Controlling Chaos: Using Religion to Create Apocalyptic Order in The Road
In the beginning there is order from chaos.
The start of the earth’s story is one that we encounter frequently, most often in the myriad of religious creation myths that have circulated human communities since our humblest beginnings. As natural tellers and consumers of stories, we humans are naturally attracted to these beginnings as a way of making sense of the story of not just our existence as a species, but as individuals as well. In his article “The Psychological Comforts of Storytelling,” Cody Delistraty writes that “stories can be a way for humans to feel that we have control over the world.

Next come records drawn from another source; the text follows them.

/-- Copy one live block's stored frame bit for bit to the band that takes new frames (R203, R251): its pages are read first. A block with
a frame on its way, and one that is lost, stays. -/
def moveConv (ns lba : Nat) (s : State) : State :=
  let c := convOf s ns lba
  match (nsOf s ns).bind fun n => hintProf n 0, (zoneOf s ns c.band).band with
  | some pno, some b =>
    if c.lost ∨ s.jobs.any fun e => e.2.any fun j => j.conv && j.ns = ns && j.idx = lba then s else
    let k := s.nextJob
    let f := nsFn s ns
    let ps := framePages b c.off16 conv16
    let j : Job := { ns := ns, zone := c.band, idx := lba, conv := true, prof := pno, stage := .read, payload := zeros 4096, epoch := c.epoch,
                     func := f, gen := genOf s f, time := now s, ver := c.ver, move := true, src := (c.band, c.off16), pages := ps }
    ps.foldl (fun s p => moveIssue k p s) { s with nextJob := k + 1, jobs := tset none s.jobs k (some j) }
  | _, _ => s

/-- Reclaim in a namespace's pool (R203): closed bands without a live block go back for erase, unless a page of them is being read; when
the pool has no room for another band, the closed band with the fewest live blocks, some of its space dead, is copied block by block. -/
def reclaim (ns : Nat) (s : State) : State :=
  match nsOf s ns with
  | none => s
  | some n =>
    if n.zoned then s else
    let closed := (poolBands s ns).filter fun i => (zoneOf s ns i).st = .full && !poolBusy s ns i
    let reads (i : Nat) : Bool := s.jobs.any fun e => e.2.any fun j => j.move && j.ns = ns && j.src.1 = i && j.stage = .read
    let s := (closed.filter fun i => poolLive s ns i = [] && !reads i).foldl (fun s i =>
      match (zoneOf s ns i).band with | some b => modZone ns i (fun _ => {}) (dropBand b s) | none => s) s
    match hintProf n 0 with
    | none => s
    | some pno =>
      if (poolBands s ns).length < poolLimit s n (profOf s pno) - 1 ∧ ¬ poolShort s then s
      else
        let live := closed.filter fun i => poolLive s ns i ≠ []
        match leastBy (fun i => (poolLive s ns i).length) live with
        | none => s
        | some i =>
          let l := poolLive s ns i
          if l.length * conv16 < ((zoneOf s ns i).band.map Band.fill16).getD 0 then l.foldl (fun s lba => moveConv ns lba s) s else s

/-- A conventional block's program is confirmed: its new frame replaces the older one in the page map. -/
def confirmConv (n : Nat) (j : Job) (s : State) : State :=
  let s := modConv j.ns j.idx (fun c => if j.ver < c.ver ∨ j.move ∧ (¬ c.written ∨ (c.band, c.off16) ≠ j.src) then c else
    { c with written := true, epoch := j.epoch, band := j.zone, off16 := j.off16, lost := false,
             zeroized := j.move && c.zeroized, poisoned := j.move && c.poisoned, ver := j.ver }) s
  let s := countMedia j.ns 4160 (releaseBlks j.ns j.takes { s with jobs := tset none s.jobs n none })
  orderConv j.ns (reclaim j.ns s)

/-- Confirm every frame of a zone or pool band that its programs now cover. -/
def confirmZone (ns z : Nat) (s : State) : State :=
  match (zoneOf s ns z).band with
  | none => s
  | some b =>
    let done := (zoneJobs s ns z).filter fun e => e.2.stage = .program && spanConfirmed b e.2.off16 ((64 + e.2.payload.length) / 16)
    fuaCheck (done.foldl (fun s e => if e.2.conv then confirmConv e.1 e.2 s else confirmJob e.1 e.2 s) s)

/-! ### Read Only, replacement and lost LUNs (R175, R288, R289, R304) -/

/-- A zone enters Read Only (R175): finished first. -/
def zoneReadOnly (ns z : Nat) (s : State) : State :=
  if ¬ activeSt (zoneOf s ns z).st then s else
  zoneChanged ns z (finishData ns z (modZone ns z (fun zn => { zn with st := .readOnly }) s))

/-- No LUN can replace a position (R289): the position is skipped from now on, the zone enters Read Only, and the frames
with bytes in its unconfirmed pages are encoded and placed again after the last stored frame. -/
def posDead (ns z p : Nat) (s : State) : State :=
  let s := modZone ns z (fun zn => { zn with band := zn.band.map fun b => { b with dead := insNat p b.dead } }) s
  let s := match relAt s ns z p with | some (n, _) => relDrop n s | none => s
  let s := { s with ops := s.ops.filter fun o => match o.work with
    | .program n y k _ => !(n = ns && y = z && ((zoneOf s ns z).band.any fun b => (b.pages.getD k (0, 0)).2 = p))
    | .parity n y u _ => !(n = ns && y = z && parPos (u / 256) (u % 256) = p)
    | _ => true }
  let s := zoneReadOnly ns z s
  match (zoneOf s ns z).band with
  | none => s
  | some b =>
    let badPage (j : Job) : Bool :=
      let e := j.off16 + (64 + j.payload.length) / 16
      (List.range b.pages.length).any fun k =>
        (b.pages.getD k (0, 0)).2 = p && k * page16 b < e && j.off16 < (k + 1) * page16 b &&
        tget 0 b.conf k < min e ((k + 1) * page16 b)
    let redo := (zoneJobs s ns z).filter fun e => (e.2.stage = .program || e.2.stage = .ready || e.2.stage = .cipher) && badPage e.2
    redo.foldl (fun s e =>
      let j := e.2
      let s := { s with jobs := tset none s.jobs e.1 none,
                        ops := s.ops.filter fun o => match o.work with | .encrypt n => n ≠ e.1 | _ => true }
      if j.conv then convCut { j with off16 := 0, frame := if j.move then j.frame else [], key := [] } s
      else
        let s := if j.stage = .program then s else modZone ns z (accountJob j) s
        cutFrame ns z j.idx (j.orig.length / 4096) j.final true s) s

/-- Queue the program of a relocation's row on the new block. -/
def relRowProg (n row : Nat) (s : State) : State :=
  match tget none s.rels n with
  | none => s
  | some r => queueOp (newOp (.relProg n row) (.lun r.dst.1) (relCls r.kind) (now s) (nsFn s r.ns) (genOf s (nsFn s r.ns)) s) s

/-- What relocation n does next: the read of its next row, which waits for the end of an erase of its block (R297), or, where the old LUN is gone, its rebuild from the other positions of the group
(R302); a row that these cannot give is lost (R304). -/
def relNext (n : Nat) (s : State) : State :=
  match tget none s.rels n with
  | none => s
  | some r => match r.left, (zoneOf s r.ns r.zone).band with
    | row :: _, some b =>
      let f := nsFn s r.ns
      let o := { newOp (.relRead n row) (.lun r.src.1) (relCls r.kind) (now s) f (genOf s f) s with cws := allCws b.pageBytes }
      if r.kind ≠ .rebuild then if erasing s r.src.1 = some r.src.2 then s else queueOp o s
      else if ¬ rebMay s r.ns r.zone b row r.pos then relRowProg n row (rowLost r.ns r.zone row r.pos s)
      else if rebReads b row r.pos = [] then relRowProg n row s
      else rebStart r.ns r.zone row r.pos (.row n row) o s
    | _, _ => s
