/-- A failed frame's own status: that of its read, where it failed; else the first in R148's order (DESIGN CHOICE, log 98). -/
def frameSt (fails : List (Nat × Status)) : Status :=
  let own := fails.filter fun e => !lbaCause e.2
  worstSt (if own = [] then fails else own)

/-- The Error Information entries of a Read: one for each failed frame, with its first failing LBA and its own status (R148). -/
def readEntries (c : Cmd) (s : State) : State :=
  let lbas := (c.fails.map Prod.fst).foldl (fun l a => insNat a l) []
  ((lbas.map (frameLba s c.e.nsid)).eraseDups).foldl (fun s f =>
    let mine := c.fails.filter fun e => frameLba s c.e.nsid e.1 = f
    errEntry c.id (frameSt mine) ((mine.map Prod.fst).foldl min ((mine.map Prod.fst).headD 0)) c.e.nsid s) s

/-- A Read whose frames have all been answered is decided (R166, R148). -/
def readCheck (id : CmdId) (s : State) : State :=
  match cmdOf s id with
  | none => s
  | some c => if c.phase ≠ .reading ∨ reading s id then s else finishSt id (worstSt c.fails) (readEntries c s)

/-- Record failed LBAs of a command: zero-filled in the host buffer (R148). -/
def failLbas (id : CmdId) (st : Status) (lbas : List Nat) (s : State) : State :=
  match cmdOf s id with
  | some c =>
    let s := lbas.foldl (fun s l => sendData c (4096 * (l - c.lba)) (zeros 4096) s) s
    waitDone id lbas (modCmd id (fun c => { c with fails := c.fails ++ lbas.map fun l => (l, st) }) s)
  | none => s

/-- End a frame read: it leaves the device, its commands are checked. -/
def endR (n : Nat) (ids : List CmdId) (s : State) : State :=
  ids.foldl (fun s id => readCheck id s) { s with rjobs := tset none s.rjobs n none }

/-- A frame read fails: every LBA of the frame that a command asked for (R148). -/
def failR (n : Nat) (st : Status) (s : State) : State :=
  match tget none s.rjobs n with
  | none => s
  | some r =>
    let s := rebDrop (fun b => match b.who with | .frame j _ => j = n | .tag j _ => j = n | .index j => j = n | _ => false) s
    let s := { s with ops := s.ops.filter fun o => match o.work with
      | .lunRead j _ _ => j ≠ n | .idxRead j _ _ => j ≠ n | .decrypt j => j ≠ n | .decode j => j ≠ n | _ => true }
    endR n r.ids (r.ids.foldl (fun s id => match cmdOf s id with
      | some c => failLbas id st ((cmdBlksIn r c).map Prod.fst) s
      | none => s) s)

/-- A frame's data is released: each joined command gets the LBAs it asked for (read path step 9). -/
def deliverR (n : Nat) (bytes : List Byte) (s : State) : State :=
  match tget none s.rjobs n with
  | none => s
  | some r =>
    endR n r.ids (r.ids.foldl (fun s id => match cmdOf s id with
      | some c =>
        let bs := cmdBlksIn r c
        waitDone id (bs.map Prod.fst)
          (bs.foldl (fun s b => sendData c (4096 * (b.1 - c.lba)) (bytesAt bytes (4096 * b.2) 4096) s) s)
      | none => s) s)

/-- A frame's plain payload is at hand: a raw frame is checked at once (R208), a coded one waits for a coder. -/
def payloadReady (n : Nat) (s : State) : State :=
  match tget none s.rjobs n with
  | none => s
  | some r =>
    if leAt r.bytes 1 1 % 2 = 1 then
      match decodePayload (r.bytes.take 48) r.payload with
      | .ok b => deliverR n b s
      | .fail _ => failR n (vendorSt 2) s
    else
      let sec := decSec s r.sec
      queueR (.decode n) (.codec sec) r (modR n (fun r => { r with stage := .decode, sec := sec }) s)
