-- ==== Sys2Proof/Machine/MediaRows.lean ====
section
/-!
DEFINITION. Dispatch (R159 to R161, R206, R291, R292, R384), geyser promotion (R163, R164), and the ends of the operations it
starts: coders (R217 to R222), cipher engines (R249, R271 to R275), LUN reads, programs and erases (R287 to R304), and the
training of flash channels (R277 to R279).
-/
namespace Sys2Proof.Machine

open Sys2Proof

/-! ### Ready operations (R159, R160) -/

/-- Class of a frame read's operation: Urgent when a promoted command waits for it (R163). -/
def readCls (s : State) (o : Op) (n : Nat) : DCls :=
  if o.cls = .maintenance then .maintenance else
  match tget none s.rjobs n with
  | none => o.cls
  | some r => if s.cmds.any fun c => c.token && c.id ∈ r.ids then .urgent else r.cls

/-- Class of an offload job's operation: Urgent when its command is promoted (R159, R163). -/
def offCls (s : State) (o : Op) (n : Nat) : DCls :=
  if o.cls ≠ .maintenance ∧ (tget none s.offs n).any (fun x => s.cmds.any fun c => c.token && c.id = x.id && c.gen = x.gen) then .urgent else o.cls

/-- Whether a waiting write-back needs a block of LUN l (R160, R286): no erased one is left there, and a write that opens a band, or a
block that waits for one in a conventional pool, has the LUN in its lane set. -/
def eraseNeeded (s : State) (l : Nat) : Bool :=
  let on (p : Nat) : Bool := l ∈ laneSet (profOf s p)
  freeCount s l = 0 && (s.cmds.any (fun c => c.id.sq ≠ 0 && isWrite c.e && c.phase = .admitted && (nsOf s c.e.nsid).any fun n =>
      n.zoned && (zoneOf s c.e.nsid (lbaZone n (cmdSlba c.e))).prof.isNone && (writeHint s c).any fun h => (hintEnabled s n h).any on) ||
    s.jobs.any fun e => e.2.any fun j => j.conv && j.stage = .order && (!j.move || poolShort s) && on j.prof && (nsOf s j.ns).any fun n =>
      decide ((poolBands s j.ns).length < poolLimit s n (profOf s j.prof)))

/-- Whether an operation is part of a reclaim: the reads of the blocks that it copies, and the programs that carry nothing else, which
class Maintenance marks (R203). -/
def reclaimWork (s : State) (w : Work) : Bool :=
  match w with
  | .moveRead _ _ _ => true
  | .program n _ _ _ | .parity n _ _ _ => (nsOf s n).any (!·.zoned)
  | _ => false

/-- The frame read that a rebuild serves. -/
def rebFrame (s : State) (n : Nat) : Option Nat := (tget none s.rebs n).bind fun r => match r.who with
  | .frame j _ | .tag j _ | .index j => some j
  | .move _ _ | .row _ _ => none
/-- Whether a rebuild serves the copying of a block by reclaim. -/
def rebMoves (s : State) (n : Nat) : Bool := (tget none s.rebs n).any fun r => match r.who with | .move _ _ => true | _ => false

/-- Class with which an operation waits now (R159, R160, R203, R286, R301). -/
def effCls (s : State) (o : Op) : DCls :=
  let wb : DCls := if s.qos.wbHigh then .high else .writeBack
  let kept (reclaims : Bool) : DCls := if o.cls = .maintenance ∧ ¬ (reclaims ∧ poolShort s) then .maintenance else wb
  match o.work with
  | .lunRead n _ _ | .idxRead n _ _ | .decrypt n | .decode n => readCls s o n
  | .offEnc n _ | .offVerify n _ _ _ | .offDec n _ => offCls s o n
  | .erase l _ => if eraseNeeded s l then wb else .maintenance
  | .probe _ => match o.q with | .lun l => if eraseNeeded s l then wb else .maintenance | _ => .maintenance
  | .groupRead n _ _ => match rebFrame s n with | some j => readCls s o j | none => kept (rebMoves s n)
  | .ventTest => .urgent
  | w => kept (reclaimWork s w)

/-- An erase. -/
def isErase : Work → Bool
  | .erase _ _ => true | _ => false

/-- Reads waiting on a LUN. -/
def waitingReads (s : State) (l : Nat) : List Op := s.ops.filter fun o => o.q = .lun l && isRead o.work

/-- Whether a read that addresses block b of LUN l has not ended at its LUN yet: it waits there, or it is one of the reads of a zone
that was reset, of whose band the block was (R296). -/
def readsBlk (s : State) (l b : Nat) : Bool :=
  s.ops.any (fun o => o.q = .lun l && match o.work with | .lunRead _ _ k | .groupRead _ _ k => k = b | _ => false) ||
  s.rjobs.any fun e => e.2.any fun r => (r.stage = .lun || r.stage = .index) && (l, b) ∈ r.held
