/-- The response words as bytes. -/
def coResp (s : State) : List Byte := ((List.range 12).map fun i => leBytes 4 (tget 0 s.co.resp i).toNat).flatten

/-- The response that K_co and COUNT call for. -/
def coExpected (key : List Byte) (count : Nat) : List Byte := hmac384 key (serialBytes ++ leBytes 4 count)

/-- Whether SUBMIT and SETKEY are ignored: a lockout runs, or COUNT has ended. -/
def coIgnored (s : State) : Bool := s.co.lockedUntil.isSome || s.co.count = 0xFFFFFFFF || !topServed s

/-- What SUBMIT and SETKEY both do last: COUNT rises and the words are erased. -/
def coUsed (s : State) : State := { s with co := { s.co with count := s.co.count + 1, resp := [] } }

/-- A failure is counted; at five a lockout of 60 s begins. -/
def coFailed (s : State) : State :=
  let n := satInc 5 s.co.fails
  { s with co := { s.co with fails := n, lockedUntil := if n = 5 then some (now s + 60000000000) else none } }

/-- SUBMIT (R394). -/
def coSubmitOp (s : State) : State :=
  if coIgnored s then s else
  match s.vault.live.co with
  | some k =>
    if coResp s = coExpected k s.co.count then coUsed { s with co := { s.co with role := true, fails := 0 } }
    else coUsed (coFailed s)
  | none => coUsed (coFailed s)

/-- SETKEY (R395). -/
def coSetkeyOp (s : State) : State :=
  if coIgnored s then s
  else if s.vault.live.co.isNone ∨ s.co.role then
    let v := s.vault
    let s := recordAs (fun r => { r with co := some (wrapKey (coResp s)) }) { s with vault := { v with live := { v.live with co := some (coResp s) } } }
    coUsed { s with co := { s.co with role := true } }
  else coUsed (coFailed s)

/-- SUBMIT written alone. -/
def execCoSubmit (s : State) : Outcome State Fault Refusal := .next (coSubmitOp s)

/-- LOGOUT written alone (R396), where the block answers. -/
def execCoLogout (s : State) : Outcome State Fault Refusal := .next (if topServed s then coEnd s else s)

/-- SETKEY written alone. -/
def execCoSetkey (s : State) : Outcome State Fault Refusal := .next (coSetkeyOp s)

/-- TOP_CO_AUTH written: more than one strobe is ignored as a whole (R394). -/
def coAuthWrite (v : W32) (s : State) : State :=
  match bitOf v 2, bitOf v 1, bitOf v 0 with
  | true, false, false => coSetkeyOp s
  | false, true, false => coEnd s
  | false, false, true => coSubmitOp s
  | _, _, _ => s

/-! ### Other registers with an effect of their own -/

/-- A reduction of the frame length table cache evicts pages at once (R199). -/
def fltcWrite (al : RegAlias) (v : W32) (s : State) : State :=
  let s := regWrite s al 0x70120 v
  { s with fltc := s.fltc.take (regFld s 0x70120 6 0 * 262144) }

/-- ZONE_FLTC_CTRL written. -/
def execFltcSizeWrite (al : RegAlias) (v : W32) (s : State) : Outcome State Fault Refusal :=
  .next (if blockGated s 0x70000 then gatedRecord .host true (aliasOff al 0x70120) s else fltcWrite al v s)

/-- CDC_CTRL of section k written: RESERVE applies to coder operations that start after it (R207). -/
def execCdcReserveWrite (k : Nat) (al : RegAlias) (v : W32) (s : State) : Outcome State Fault Refusal :=
  .next (if 8 ≤ k then s
    else if blockGated s (cdcBase k) then gatedRecord .host true (aliasOff al (cdcBase k)) s
    else regWrite s al (cdcBase k) v)

/-- MBX_REJECTS returns to 0 (R90). -/
def rejClr (s : State) : State := { s with mbx := { s.mbx with rejects := 0 } }

/-- MBX_CTRL.REJ_CLR written. -/
def execRejClr (s : State) : Outcome State Fault Refusal :=
  .next (if blockGated s 0x20000 then gatedRecord .host true 0x200A8 s else rejClr s)

/-- A write to MBX_CMD, MBX_ARG or MBX_BUF: ignored and counted while a command runs (R90). -/
def mbxRegWrite (al : RegAlias) (off : Nat) (v : W32) (s : State) : State :=
  let o := off - 0x20000
  let counts := o = 0 ∨ o = 0x60 ∨ (0x10 ≤ o ∧ o ≤ 0x58 ∧ o % 4 = 0)
  if s.mbx.st = .busy ∧ counts then { s with mbx := { s.mbx with rejects := satInc 0xFFFFFFFF s.mbx.rejects } }
  else regWrite s al off v

/-- The vector-control bit of an MSI-X entry cleared: the message that waits is sent, at once when an Urgent-class entry is among
those pending, else under the budget (R111). -/
def msiUnmask (f v : Nat) (s : State) : State :=
  let fn := fnOf s f
  let s := modFn f (fun fn => { fn with unmasked := insNat v fn.unmasked, msixOn := true }) s
  if v ∈ fn.unmasked ∨ v ∉ fn.pba ∨ frozenFn s f then s
  else if v ∈ fn.urgentPba then msiSend f v false s
  else if v ∈ fn.held ∧ budgetOf s f ≠ 0 ∧ budgetOf s f ≤ fn.sentMsgs then s
  else msiBudget f v (modFn f (fun fn => { fn with held := rmNat v fn.held }) s)

/-- Vectors of a function (R105, R106). -/
def fnVectors (s : State) (f : Nat) : Nat := if f = 0 then 64 else (tnOf s (f - 1)).vec

/-- A vector unmasked by the host. -/
def execVectorUnmask (f v : Nat) (s : State) : Outcome State Fault Refusal :=
  .next (if fnPresent s f ∧ v < fnVectors s f ∧ coreOn s then msiUnmask f v s else s)

end Sys2Proof.Machine
end

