-- ==== Sys2Proof/Machine/Admin.lean ====
section
/-!
DEFINITION. NVMe admin commands (R127 to R146, R166 to R168): queues, Identify, features, log pages, events, firmware
download and commit, directives, Abort, and commands outside the tables of R127 and R129.
-/
namespace Sys2Proof.Machine

open Sys2Proof

/-! ### Which command -/

/-- The admitted admin command `id` with opcode `opc`, when it may run now. -/
def adminCmd (s : State) (id : CmdId) (opc : Nat) : Option Cmd :=
  if ioServes s then (cmdOf s id).filter fun c => c.phase = .admitted && c.id.sq = 0 && c.e.opc = opc && !optBad 0 c.e else none

/-- Status of an admin command of a Frozen tenant (R128, R427). -/
def frozenSt (opc : Nat) : Status := if opc ∈ [0x00, 0x01, 0x04, 0x05, 0x09] then seqError else vendorSt 7

/-- Run an admin command: nothing where it is not admitted; a Frozen tenant's ends with its status. -/
def admin (id : CmdId) (opc : Nat) (s : State) (k : Cmd → State) : State :=
  match adminCmd s id opc with
  | none => s
  | some c => if frozenFn s id.func then finishSt id (frozenSt opc) s else k c

/-- A status of type 1h, DNR set. -/
def cmdSt (sc : Nat) : Status := ⟨1, sc, true⟩

/-! ### Ending a command early (R127, R167, R168) -/

/-- A command leaves what waits for it: a power transition, an activation. -/
def unwait (id : CmdId) (s : State) : State :=
  let other (w : PsWaiter) : Bool := w ≠ .cmd id
  { s with
    pwr := { s.pwr with
      trans := s.pwr.trans.map fun t => { t with owner := t.owner.filter other },
      waiters := s.pwr.waiters.filter other, owed := s.pwr.owed.filter fun w => other w.1 },
    fw := { s.fw with act := s.fw.act.map fun a => { a with cmd := a.cmd.filter (· ≠ id) } } }

/-- End an admitted command whose status is not decided: a write not all in the cache is discarded (R168), a read's
further bursts are dropped. -/
def stopCmd (st : Status) (c : Cmd) (s : State) : State :=
  let s := if c.id.sq = 0 ∨ ¬ isWrite c.e then s else if c.phase = .durable then discardStored c s else discardWrite c s
  let s := dropDead { s with
    rjobs := s.rjobs.map fun e => (e.1, e.2.map fun r => { r with ids := r.ids.filter fun i => i ≠ c.id }),
    offs := s.offs.filter fun e => !e.2.any fun o => o.id = c.id && o.gen = c.gen }
  let s := finishSt c.id st (unwait c.id s)
  if c.id.sq ≠ 0 ∧ isWrite c.e then wbUpdate (fuaCheck (settleWrite c s)) else s

/-- Abort Requested and Aborted due to SQ Deletion. -/
def abortSt : Status := ⟨0, 0x07, false⟩
/-- Command Aborted due to SQ Deletion. -/
def sqDelSt : Status := ⟨0, 0x08, false⟩

/-! ### Queues (R105 to R107, R127) -/

/-- I/O queue pairs a function may create: a tenant's configured count, or the PF's Number of Queues. -/
def queueLimit (s : State) (f : Nat) : Nat := if f = 0 then (fnOf s 0).numQ.getD 0 else (tnOf s (f - 1)).qp

/-- Delete I/O Submission Queue (R127): its admitted commands end first. -/
def execDeleteIoSubmissionQueue (id : CmdId) (s : State) : Outcome State Fault Refusal :=
  .next (admin id 0x00 s fun c =>
    let q := fld c.e.cdw10 15 0
    if q = 0 ∨ (sqOf s id.func q).isNone then finishSt id (cmdSt 0x01) s
    else
      let s := (s.cmds.filter fun d => d.id.func = id.func && d.id.sq = q && d.phase ≠ .decided).foldl (fun s d => stopCmd sqDelSt d s) s
      finishSt id okSt { s with sqs := s.sqs.filter fun x => !(x.func = id.func && x.id = q) })

/-- Base address of a queue: the first segment of the command's data pointer. -/
def queueBase (e : Sqe) : Nat := (e.segs.head?.map Prod.fst).getD 0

They allow people to see patterns where there is chaos, meaning where there is randomness.” Indeed, many creation myths focus on order in the place of chaos, featuring a God or gods who order the elements, separate light from darkness or water from land, enforce distinctions that give meaning. The strong sense of control that these religious or spiritual belief-stories provide makes a stark contrast to the scientific perspective of humanity’s beginning; a random generation of the universe from a singularly cosmic explosion, a series of atomic and anatomical happenstances that the earth was formed in a way that it could randomly generate and sustain life. Despite its basis in evidence, this science-based perspective on creation has very little value as a story; it begins without a purpose, with no intentional direction towards an ending, and therefore provides little comfort or control as a part of a larger human narrative, no “meaning where there is randomness” (Delistraty). Divinity in creation is a tool that humans have used to create control in a beginning that is chaos, to invest order where it is scarce.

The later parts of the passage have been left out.